Assignment:
Take the line that contains "def rowMatch (op" as the first line and the final line of the records as the last; return exactly those lines and the lines between.

Dataset excerpts:
/-! ### The grab timer and the interlock -/

@[simp] theorem refreshGrab_startup (s : State) :
    (refreshGrab s).startup = s.startup := rfl
@[simp] theorem refreshGrab_nonvolatile (s : State) :
    (refreshGrab s).nonvolatile = s.nonvolatile := rfl
@[simp] theorem refreshGrab_stopInput (s : State) :
    (refreshGrab s).stopInput = s.stopInput := rfl
@[simp] theorem refreshGrab_marks (s : State) :
    (refreshGrab s).marks = s.marks := rfl
@[simp] theorem refreshGrab_control (s : State) :
    (refreshGrab s).control = s.control := rfl
@[simp] theorem refreshGrab_pace (s : State) :
    (refreshGrab s).pace = s.pace := rfl
@[simp] theorem refreshGrab_blend (s : State) :
    (refreshGrab s).blend = s.blend := rfl
@[simp] theorem refreshGrab_drive (s : State) :
    (refreshGrab s).drive = s.drive := rfl
@[simp] theorem refreshGrab_peers (s : State) :
    (refreshGrab s).peers = s.peers := rfl
@[simp] theorem refreshGrab_bus (s : State) :
    (refreshGrab s).bus = s.bus := rfl
@[simp] theorem refreshGrab_pending (s : State) :
    (refreshGrab s).pending = s.pending := rfl
@[simp] theorem refreshGrab_live_demand (s : State) :
    (refreshGrab s).live.demand = s.live.demand := rfl
@[simp] theorem refreshGrab_live_dial (s : State) :
    (refreshGrab s).live.dial = s.live.dial := rfl
@[simp] theorem refreshGrab_live_velocity (s : State) :
    (refreshGrab s).live.velocity = s.live.velocity := rfl
@[simp] theorem refreshGrab_live_deflection (s : State) :
    (refreshGrab s).live.deflection = s.live.deflection := rfl
@[simp] theorem refreshGrab_live_recentre (s : State) :
    (refreshGrab s).live.recentre = s.live.recentre := rfl
@[simp] theorem refreshGrab_live_remainder (s : State) :
    (refreshGrab s).live.remainder = s.live.remainder := rfl

@[simp] theorem setRecentre_startup (s : State) :
    (setRecentre s).startup = s.startup := rfl
@[simp] theorem setRecentre_nonvolatile (s : State) :
    (setRecentre s).nonvolatile = s.nonvolatile := rfl
@[simp] theorem setRecentre_stopInput (s : State) :
    (setRecentre s).stopInput = s.stopInput := rfl
@[simp] theorem setRecentre_marks (s : State) :
    (setRecentre s).marks = s.marks := rfl
@[simp] theorem setRecentre_control (s : State) :
    (setRecentre s).control = s.control := rfl
@[simp] theorem setRecentre_pace (s : State) :
    (setRecentre s).pace = s.pace := rfl
@[simp] theorem setRecentre_blend (s : State) :
    (setRecentre s).blend = s.blend := rfl
@[simp] theorem setRecentre_drive (s : State) :
    (setRecentre s).drive = s.drive := rfl
@[simp] theorem setRecentre_peers (s : State) :
    (setRecentre s).peers = s.peers := rfl
@[simp] theorem setRecentre_bus (s : State) :
    (setRecentre s).bus = s.bus := rfl
@[simp] theorem setRecentre_pending (s : State) :
    (setRecentre s).pending = s.pending := rfl
@[simp] theorem setRecentre_live_demand (s : State) :
    (setRecentre s).live.demand = s.live.demand := rfl
@[simp] theorem setRecentre_live_dial (s : State) :
    (setRecentre s).live.dial = s.live.dial := rfl
@[simp] theorem setRecentre_live_deflection (s : State) :
    (setRecentre s).live.deflection = s.live.deflection := rfl

@[simp] theorem setRecentre_recentre (s : State) : (setRecentre s).live.recentre = true := rfl

@[simp] theorem setRecentre_velocity (s : State) : (setRecentre s).live.velocity = 0 := rfl

@[simp] theorem setRecentre_remainder (s : State) : (setRecentre s).live.remainder = 0 := rfl

/-! ### Telling the rig of a change of state -/

@[simp] theorem announce_startup (old : AxisState) (s : State) :
    (announce old s).startup = s.startup := by
  unfold announce; dsimp only; split
  · rfl
  · split <;> simp
@[simp] theorem announce_nonvolatile (old : AxisState) (s : State) :
    (announce old s).nonvolatile = s.nonvolatile := by
  unfold announce; dsimp only; split
  · rfl
  · split <;> simp
@[simp] theorem announce_stopInput (old : AxisState) (s : State) :
    (announce old s).stopInput = s.stopInput := by
  unfold announce; dsimp only; split
  · rfl
  · split <;> simp
@[simp] theorem announce_marks (old : AxisState) (s : State) :
    (announce old s).marks = s.marks := by
  unfold announce; dsimp only; split
  · rfl
  · split <;> simp
@[simp] theorem announce_control (old : AxisState) (s : State) :
    (announce old s).control = s.control := by
  unfold announce; dsimp only; split
  · rfl
  · split <;> simp
@[simp] theorem announce_live (old : AxisState) (s : State) :
    (announce old s).live = s.live := by
  unfold announce; dsimp only; split
  · rfl
  · split <;> simp
@[simp] theorem announce_blend (old : AxisState) (s : State) :
    (announce old s).blend = s.blend := by
  unfold announce; dsimp only; split
  · rfl
  · split <;> simp
@[simp] theorem announce_drive (old : AxisState) (s : State) :
    (announce old s).drive = s.drive := by
  unfold announce; dsimp only; split
  · rfl
  · split <;> simp
@[simp] theorem announce_peers (old : AxisState) (s : State) :
    (announce old s).peers = s.peers := by
  unfold announce; dsimp only; split
  · rfl
  · split <;> simp
@[simp] theorem announce_pending (old : AxisState) (s : State) :
    (announce old s).pending = s.pending := by
  unfold announce; dsimp only; split
  · rfl
  · split <;> simp
@[simp] theorem announce_pace_veff (old : AxisState) (s : State) :
    (announce old s).pace.veff = s.pace.veff := by
  unfold announce; dsimp only; split
  · rfl
  · split <;> simp
@[simp] theorem announce_pace_dialPace (old : AxisState) (s : State) :
    (announce old s).pace.dialPace = s.pace.dialPace := by
  unfold announce; dsimp only; split
  · rfl
  · split <;> simp
@[simp] theorem announce_pace_target (old : AxisState) (s : State) :
    (announce old s).pace.target = s.pace.target := by
  unfold announce; dsimp only; split
  · rfl
  · split <;> simp
@[simp] theorem announce_pace_applied (old : AxisState) (s : State) :
    (announce old s).pace.applied = s.pace.applied := by
  unfold announce; dsimp only; split
  · rfl
  · split <;> simp
@[simp] theorem announce_pace_counted (old : AxisState) (s : State) :
    (announce old s).pace.counted = s.pace.counted := by
  unfold announce; dsimp only; split
  · rfl
  · split <;> simp
@[simp] theorem announce_bus_haltSlot (old : AxisState) (s : State) :
    (announce old s).bus.haltSlot = s.bus.haltSlot := by
  unfold announce; dsimp only; split
  · rfl
  · split <;> simp
@[simp] theorem announce_bus_replies (old : AxisState) (s : State) :
    (announce old s).bus.replies = s.bus.replies := by
  unfold announce; dsimp only; split
  · rfl
  · split <;> simp
@[simp] theorem announce_bus_echoErrors (old : AxisState) (s : State) :
    (announce old s).bus.echoErrors = s.bus.echoErrors := by
  unfold announce; dsimp only; split
  · rfl
  · split <;> simp
@[simp] theorem announce_bus_line (old : AxisState) (s : State) :
    (announce old s).bus.line = s.bus.line := by
  unfold announce; dsimp only; split
  · rfl
  · split <;> simp
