/-- A GO at a stop mark goes on from the loop (R14, R46). -/
theorem continueRun_fromLoop {s' : State} {r : RunContext} {m : Mark} (run : s'.control.run = some r)
    (waiting : s'.control.axisState = .waiting) (active : s'.stopInput = true) (open_ : s'.drive.permanent = false)
    (record : s'.marks.table[r.segment.destination].record = some m) :
    FromLoop s' m { r with segment := { r.segment with wait := .nowhere } }
      (fun q => ChangedAmongRuns s' (continueRun s') ∧ Announced (continueRun s') ∧ (continueRun s').control =
        inRun .running none { s'.control with cueResult := .noResult, run := some q })
      (EndsFromWaiting m s' · (continueRun s')) := by
  let stood : RunContext := { r with segment := { r.segment with wait := .nowhere } }
  have continued : continueRun s' =
      stepLoop r.segment.destination m (withRun stood (cueAnswer .noResult s')) := by
    rw [continueRun, run, ← markAt_eq record]
    dsimp only
    rw [onSegment_withRun (s := { s' with control := { s'.control with cueResult := .noResult } }) run]
    rfl
  rw [continued]
  refine stepLoop_fromLoop (s := withRun stood (cueAnswer .noResult s')) (q := stood)
    (goesOn := fun q t => ChangedAmongRuns s' t ∧ Announced t ∧
      t.control = inRun .running none { s'.control with cueResult := .noResult, run := some q })
    (ends := EndsFromWaiting m s') rfl (fun k g => ?_) (fun k => ?_)
  · exact beginSegment_from_waiting (s := withRun { stood with loop := k } (cueAnswer .noResult s')) rfl waiting active
      open_ g
  · exact stepEnd_from_waiting m { stood with loop := k } waiting active open_

/-- Settles O37, by what `takeGo` does in each state; a run that continues goes the way of an arrival from the loop. -/
theorem goContinuesOrMisses : Obligations.GoContinuesOrMisses := by
  intro sender cue nest s accepted stop open_
  have goes : exec (.go sender cue nest) s = .next (takeGo cue nest (heardFrom sender s)) :=
    congrArg _ (cueFrame_accepts accepted _)
  rw [goes, heardFrom_eq]
  generalize (heardFrom sender s).peers = peers
  intro s' said st pending inStack
  have active (h : working st = true) : s.stopInput = true := stop accepted.1 h
  have record : armedFor cue s'.control = true ↔ pending := armedFor_iff
  refine ⟨_, rfl, takeGo_unheard (s := s') nest, fun numbered => ⟨takeGo_stopped (s := s') nest numbered,
    fun stacked pends nested full => ?_, fun h other => takeGo_missed (s := s') nest numbered h (record.not.mpr other),
    fun armed other => ?_, fun r stacked other run elsewhere => ?_,
    fun r m waiting other run stopped own mark => ?_⟩⟩
  · rw [takeGo_running (s := s') nest numbered stacked, if_pos (record.mpr pends), nested,
      goPending_full (s := s') full]
    rfl
  · rw [takeGo_armed (s := s') nest numbered armed (record.not.mpr other)]
    exact enterLive_live (s := { s' with control := { s'.control with arm := none, cueResult := .missed } }) open_
      (active (working_iff.mpr (.inr (.inl armed)))) (show st ≠ .live by rw [armed]; nofun)
  · rw [takeGo_running (s := s') nest numbered stacked, if_neg (record.not.mpr other),
      if_neg ((waitsForGo_iff run).not.mpr elsewhere)]
    rfl
  · intro control goesOn ends
    have continued : takeGo cue nest s' = continueRun s' := by
      rw [takeGo_running (s := s') nest numbered (.inr (.inr waiting)), if_neg (record.not.mpr other),
        if_pos ((waitsForGo_iff run).mpr ⟨waiting, stopped, own⟩)]
    have fromLoop := continueRun_fromLoop (s' := s') run waiting (active (working_iff.mpr (by tauto))) open_ mark
    rw [← continued] at fromLoop
    exact fromLoop
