-- ==== Sys2Proof/Decode.lean ====
section
/-! DEFINITION. Decoding of request packets (30_encoding.md R70 to R82), total and rejecting by name, and
after it the encoder written from the same tables. The byte order of words (20_memory.md R55, 00_scope.md
R11) is decided here once, in `byteOf`, `wordOfBytes` and `le8`. -/

namespace Sys2Proof

/-! ### Bytes and words -/

/-- Byte `t` of a word: bits `8t+7 : 8t` (R55, R77). -/
def byteOf (w : Word) (t : Nat) : Byte := w.extractLsb' (8 * t) 8

/-- The word whose byte `t` is `f t`, little-endian (R55). -/
def wordOfBytes (f : Nat → Byte) : Word :=
  f 7 ++ (f 6 ++ (f 5 ++ (f 4 ++ (f 3 ++ (f 2 ++ (f 1 ++ f 0))))))

/-- `le8(b, j)` (R11): the 8-byte little-endian chunk at byte `j`. Beyond the end of the sequence the
bytes are 0, which is the zero-padding of a tail chunk and of the last data word (R55, R77). -/
def le8 (bytes : List Byte) (j : Nat) : Word := wordOfBytes fun t => bytes.getD (j + t) 0

/-- `nd(LEN) = ceil(LEN / 8)`, the number of data words for `LEN` bytes (R72). -/
def nd (len : Nat) : Nat := (len + 7) / 8

/-- Byte `j` of a list of data words: `D[j div 8][8*(j mod 8)+7 : 8*(j mod 8)]` (R77). -/
def dataByte (ds : List Word) (j : Nat) : Byte := byteOf (ds.getD (j / 8) 0) (j % 8)

/-! ### The header (R71) -/

/-- `OPC = P[0][7:0]`. -/
def headerOpc (h : Word) : Byte := h.extractLsb' 0 8

/-- `A`, bit 8. -/
def headerA (h : Word) : Bool := h.getLsbD 8

/-- `P`, bit 9. -/
def headerP (h : Word) : Bool := h.getLsbD 9

/-- `MBZ`, bits 31:10. -/
def headerMbz (h : Word) : BitVec 22 := h.extractLsb' 10 22

/-- `IMM`, bits 63:32. -/
def headerImm (h : Word) : U32 := h.extractLsb' 32 32

/-! ### The opcode map (R79) -/

/-- The value of `OPC` assigned to each command. -/
def Opcode.code (op : Opcode) : Byte :=
  match op with
  | .spread => 0x01#8
  | .rehash => 0x02#8
  | .hash64 => 0x03#8
  | .hashstr => 0x04#8
  | .hashid => 0x05#8
  | .ftest => 0x10#8
  | .fput => 0x11#8
  | .ensure => 0x20#8
  | .incr => 0x21#8
  | .freq => 0x22#8
  | .isninit => 0x23#8
  | .rdsr => 0x30#8
  | .rdtbl => 0x31#8
  | .rdflt => 0x32#8

/-- The format of each command. -/
def Opcode.format (op : Opcode) : Format :=
  match op with
  | .spread => .i
  | .rehash => .i
  | .hash64 => .s
  | .hashstr => .b
  | .hashid => .i
  | .ftest => .w
  | .fput => .w
  | .ensure => .w
  | .incr => .k
  | .freq => .k
  | .isninit => .z
  | .rdsr => .i
  | .rdtbl => .i
  | .rdflt => .i

/-- The assigned opcodes in the order of the map. -/
def Opcode.all : List Opcode :=
  [.spread, .rehash, .hash64, .hashstr, .hashid, .ftest, .fput, .ensure, .incr, .freq, .isninit,
    .rdsr, .rdtbl, .rdflt]

/-- The command an `OPC` value selects; none for the 242 unassigned values (R81). -/
def Opcode.ofByte (b : Byte) : Option Opcode := Opcode.all.find? fun op => op.code == b

/-! ### The checks of R80 -/

/-- Check 3: the header constraints of the format (R72). `A` only in K and B, `P` only in K, not both, and
`IMM` zero but in I and K. -/
def headerAllowed (f : Format) (h : Word) : Bool :=
  match f with
  | .i => !headerA h && !headerP h
  | .k => !(headerA h && headerP h)
  | .b => !headerP h && headerImm h == 0
  | .z => !headerA h && !headerP h && headerImm h == 0
  | .w => !headerA h && !headerP h && headerImm h == 0
  | .s => !headerA h && !headerP h && headerImm h == 0

/-- Does the form carry bytes: format S, and K and B with `A = P = 0` (R80, check 4). -/
def carriesBytes (f : Format) (h : Word) : Bool :=
  match f with
  | .s => true
  | .k => !headerA h && !headerP h
  | .b => !headerA h && !headerP h
  | .z => false
  | .i => false
  | .w => false

/-- The operand words before the `LEN` word of a byte-carrying form: the `SEED` word in format S (R72). -/
def lenIndex (f : Format) : Nat :=
  match f with
  | .s => 1
  | .k => 0
  | .b => 0
  | .z => 0
  | .i => 0
  | .w => 0

/-- The `LEN` word of a byte-carrying form, 0 where the packet ends before it. -/
def lenOf (f : Format) (ops : List Word) : Nat := (ops.getD (lenIndex f) 0).toNat

/-- The data words `D[0], D[1], …`: everything after the `LEN` word (R72). -/
def dataWords (f : Format) (ops : List Word) : List Word := ops.drop (lenIndex f + 1)

/-- `LEN <= KEYLEN_MAX`; 0 is within every bound and is decided first (log entry 7). -/
def lenAdmitted (p : Params) (len : Nat) : Bool := len == 0 || decide (len ≤ p.keylenMax)

/-- Check 4: a byte-carrying form has its `LEN` word, and `LEN <= KEYLEN_MAX`. -/
def lenWordOk (p : Params) (f : Format) (pk : Packet) : Bool :=
  !carriesBytes f pk.header ||
    (decide (lenIndex f < pk.operands.length) && lenAdmitted p (lenOf f pk.operands))

/-- The operand words of a packet, its length less the header (R72): Z and I 0; W 1; K and B 0, or the
`LEN` word and the data words in the bytes form; S the seed, the `LEN` word and the data words. -/
def operandCount (f : Format) (pk : Packet) : Nat :=
  match f with
  | .z => 0
  | .i => 0
  | .w => 1
  | .k => if carriesBytes .k pk.header then 1 + nd (lenOf .k pk.operands) else 0
  | .b => if carriesBytes .b pk.header then 1 + nd (lenOf .b pk.operands) else 0
  | .s => 2 + nd (lenOf .s pk.operands)

/-- Check 6: the bytes of the last data word at positions `LEN mod 8 .. 7` are zero when `LEN` is no
multiple of 8: the bytes of the data words from `LEN` to the end. -/
def paddingOk (f : Format) (pk : Packet) : Bool :=
  !carriesBytes f pk.header ||
    (List.range (8 * nd (lenOf f pk.operands) - lenOf f pk.operands)).all fun u =>
      dataByte (dataWords f pk.operands) (lenOf f pk.operands + u) == 0

/-! ### Operand assembly (R73 to R77) -/

/-- The first `len` bytes of the data words (R77). -/
def unpackBytes (len : Nat) (ds : List Word) : List Byte := (List.range len).map (dataByte ds)

/-- The bytes a byte-carrying form carries; none in the other forms. -/
def bytesOf (f : Format) (pk : Packet) : List Byte :=
  if carriesBytes f pk.header then unpackBytes (lenOf f pk.operands) (dataWords f pk.operands) else []

/-- The key operand of format K (R76). -/
def keyOf (pk : Packet) : Key where
  ident := headerImm pk.header
  path := if headerP pk.header then .ident else .bytes
  absent := headerA pk.header
  bytes := bytesOf .k pk

/-- The command of a packet that has passed every check. -/
def assemble (op : Opcode) (pk : Packet) : Instr :=
  match op with
  | .spread => .spread (headerImm pk.header)
  | .rehash => .rehash (headerImm pk.header)
  | .hash64 => .hash64 (pk.operands.getD 0 0) (bytesOf .s pk)
  | .hashstr => .hashstr (headerA pk.header) (bytesOf .b pk)
  | .hashid => .hashid (headerImm pk.header)
  | .ftest => .ftest (pk.operands.getD 0 0)
  | .fput => .fput (pk.operands.getD 0 0)
  | .ensure => .ensure (pk.operands.getD 0 0)
  | .incr => .incr (keyOf pk)
  | .freq => .freq (keyOf pk)
  | .isninit => .isninit
  | .rdsr => .rdsr (headerImm pk.header)
  | .rdtbl => .rdtbl (headerImm pk.header)
  | .rdflt => .rdflt (headerImm pk.header)

/-- Decoding (R80): the six checks in their order, the first failing one named, else the command. -/
def decode (p : Params) (pk : Packet) : Except Illegal Instr :=
  match Opcode.ofByte (headerOpc pk.header) with
  | none => .error .opcode
  | some op =>
    if headerMbz pk.header != 0 then .error .mustBeZero
    else if !headerAllowed op.format pk.header then .error .headerFields
    else if !lenWordOk p op.format pk then .error .lenWord
    else if pk.operands.length != operandCount op.format pk then .error .packetLength
    else if !paddingOk op.format pk then .error .padding
    else .ok (assemble op pk)

/-! ### The encoder -/

/-- A header (R71): `IMM`, `MBZ = 0`, `P`, `A`, `OPC` from the high end down. -/
def mkHeader (op : Opcode) (a pf : Bool) (imm : U32) : Word :=
  imm ++ (0#22 ++ (BitVec.ofBool pf ++ (BitVec.ofBool a ++ op.code)))

/-- The data words of a byte sequence (R77): word `q` is `le8(bytes, 8q)`, the last one zero-padded. -/
def packBytes (bytes : List Byte) : List Word :=
  (List.range (nd bytes.length)).map fun q => le8 bytes (8 * q)

/-- A byte sequence as operand words: the `LEN` word and the data words (R72). -/
def encodeBytes (bytes : List Byte) : List Word := BitVec.ofNat 64 bytes.length :: packBytes bytes

/-- A packet of format K (R76). -/
def encodeKey (op : Opcode) (key : Key) : Packet :=
  match key.path with
  | .bytes => ⟨mkHeader op key.absent false key.ident, if key.absent then [] else encodeBytes key.bytes⟩
  | .ident => ⟨mkHeader op key.absent true key.ident, []⟩

/-- The packet of a command (R72 to R77). -/
def encode (i : Instr) : Packet :=
  match i with
  | .spread x => ⟨mkHeader .spread false false x, []⟩
  | .rehash x => ⟨mkHeader .rehash false false x, []⟩
  | .hash64 seed bytes => ⟨mkHeader .hash64 false false 0, seed :: encodeBytes bytes⟩
  | .hashstr absent bytes =>
    ⟨mkHeader .hashstr absent false 0, if absent then [] else encodeBytes bytes⟩
  | .hashid x => ⟨mkHeader .hashid false false x, []⟩
  | .ftest h => ⟨mkHeader .ftest false false 0, [h]⟩
  | .fput h => ⟨mkHeader .fput false false 0, [h]⟩
  | .ensure ms => ⟨mkHeader .ensure false false 0, [ms]⟩
  | .incr key => encodeKey .incr key
  | .freq key => encodeKey .freq key
  | .isninit => ⟨mkHeader .isninit false false 0, []⟩
  | .rdsr r => ⟨mkHeader .rdsr false false r, []⟩
  | .rdtbl idx => ⟨mkHeader .rdtbl false false idx, []⟩
  | .rdflt q => ⟨mkHeader .rdflt false false q, []⟩

/-- The opcode of a command. -/
def Instr.opcode (i : Instr) : Opcode :=
  match i with
  | .spread _ => .spread
  | .rehash _ => .rehash
  | .hash64 _ _ => .hash64
  | .hashstr _ _ => .hashstr
  | .hashid _ => .hashid
  | .ftest _ => .ftest
  | .fput _ => .fput
  | .ensure _ => .ensure
  | .incr _ => .incr
  | .freq _ => .freq
  | .isninit => .isninit
  | .rdsr _ => .rdsr
  | .rdtbl _ => .rdtbl
  | .rdflt _ => .rdflt

/-- The match value of the opcode table's row (R86): the opcode in bits 7:0. -/
def rowMatch (op : Opcode) : Word := op.code.setWidth 64

/-- The mask of the opcode table's row (R86): a 1 at every header bit with a fixed value. -/
def rowMask (f : Format) : Word :=
  match f with
  | .z => 0xFFFFFFFFFFFFFFFF#64
  | .w => 0xFFFFFFFFFFFFFFFF#64
  | .s => 0xFFFFFFFFFFFFFFFF#64
  | .i => 0x00000000FFFFFFFF#64
  | .k => 0x00000000FFFFFCFF#64
  | .b => 0xFFFFFFFFFFFFFEFF#64

/-! ### Words of the opcode table -/

/-- Word `k` of an instruction whose bits are numbered from the first word's bit 0 up, `nbits` of them
given and every higher bit 0. -/
def tableWord (nbits w k : Nat) : Word := BitVec.ofNat 64 ((w % 2 ^ nbits) >>> (64 * k))

/-- The packet of an instruction given as the opcode table gives it (log entry 17): the header, then as
many operand words as the header (and, in a byte-carrying form, the `LEN` word among the bits given)
calls for. -/
def tablePacket (nbits w : Nat) : Packet :=
  let ops := [tableWord nbits w 1, tableWord nbits w 2]
  let h := tableWord nbits w 0
  match Opcode.ofByte (headerOpc h) with
  | none => ⟨h, []⟩
  | some op => ⟨h, (List.range (operandCount op.format ⟨h, ops⟩)).map fun k => tableWord nbits w (k + 1)⟩

/-- The instruction the decoder reads from an instruction of the opcode table. -/
def decodeTableWord (nbits w : Nat) : Option Instr :=
  match decode Config.params (tablePacket nbits w) with
  | .ok i => some i
  | .error _ => none

end Sys2Proof
end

Written solution:
def rowMatch (op : Opcode) : Word := op.code.setWidth 64

/-- The mask of the opcode table's row (R86): a 1 at every header bit with a fixed value. -/
def rowMask (f : Format) : Word :=
  match f with
  | .z => 0xFFFFFFFFFFFFFFFF#64
  | .w => 0xFFFFFFFFFFFFFFFF#64
  | .s => 0xFFFFFFFFFFFFFFFF#64
  | .i => 0x00000000FFFFFFFF#64
  | .k => 0x00000000FFFFFCFF#64
  | .b => 0xFFFFFFFFFFFFFEFF#64

/-! ### Words of the opcode table -/

/-- Word `k` of an instruction whose bits are numbered from the first word's bit 0 up, `nbits` of them
given and every higher bit 0. -/
def tableWord (nbits w k : Nat) : Word := BitVec.ofNat 64 ((w % 2 ^ nbits) >>> (64 * k))

/-- The packet of an instruction given as the opcode table gives it (log entry 17): the header, then as
many operand words as the header (and, in a byte-carrying form, the `LEN` word among the bits given)
calls for. -/
def tablePacket (nbits w : Nat) : Packet :=
  let ops := [tableWord nbits w 1, tableWord nbits w 2]
  let h := tableWord nbits w 0
  match Opcode.ofByte (headerOpc h) with
  | none => ⟨h, []⟩
  | some op => ⟨h, (List.range (operandCount op.format ⟨h, ops⟩)).map fun k => tableWord nbits w (k + 1)⟩

/-- The instruction the decoder reads from an instruction of the opcode table. -/
def decodeTableWord (nbits w : Nat) : Option Instr :=
  match decode Config.params (tablePacket nbits w) with
  | .ok i => some i
  | .error _ => none

end Sys2Proof
end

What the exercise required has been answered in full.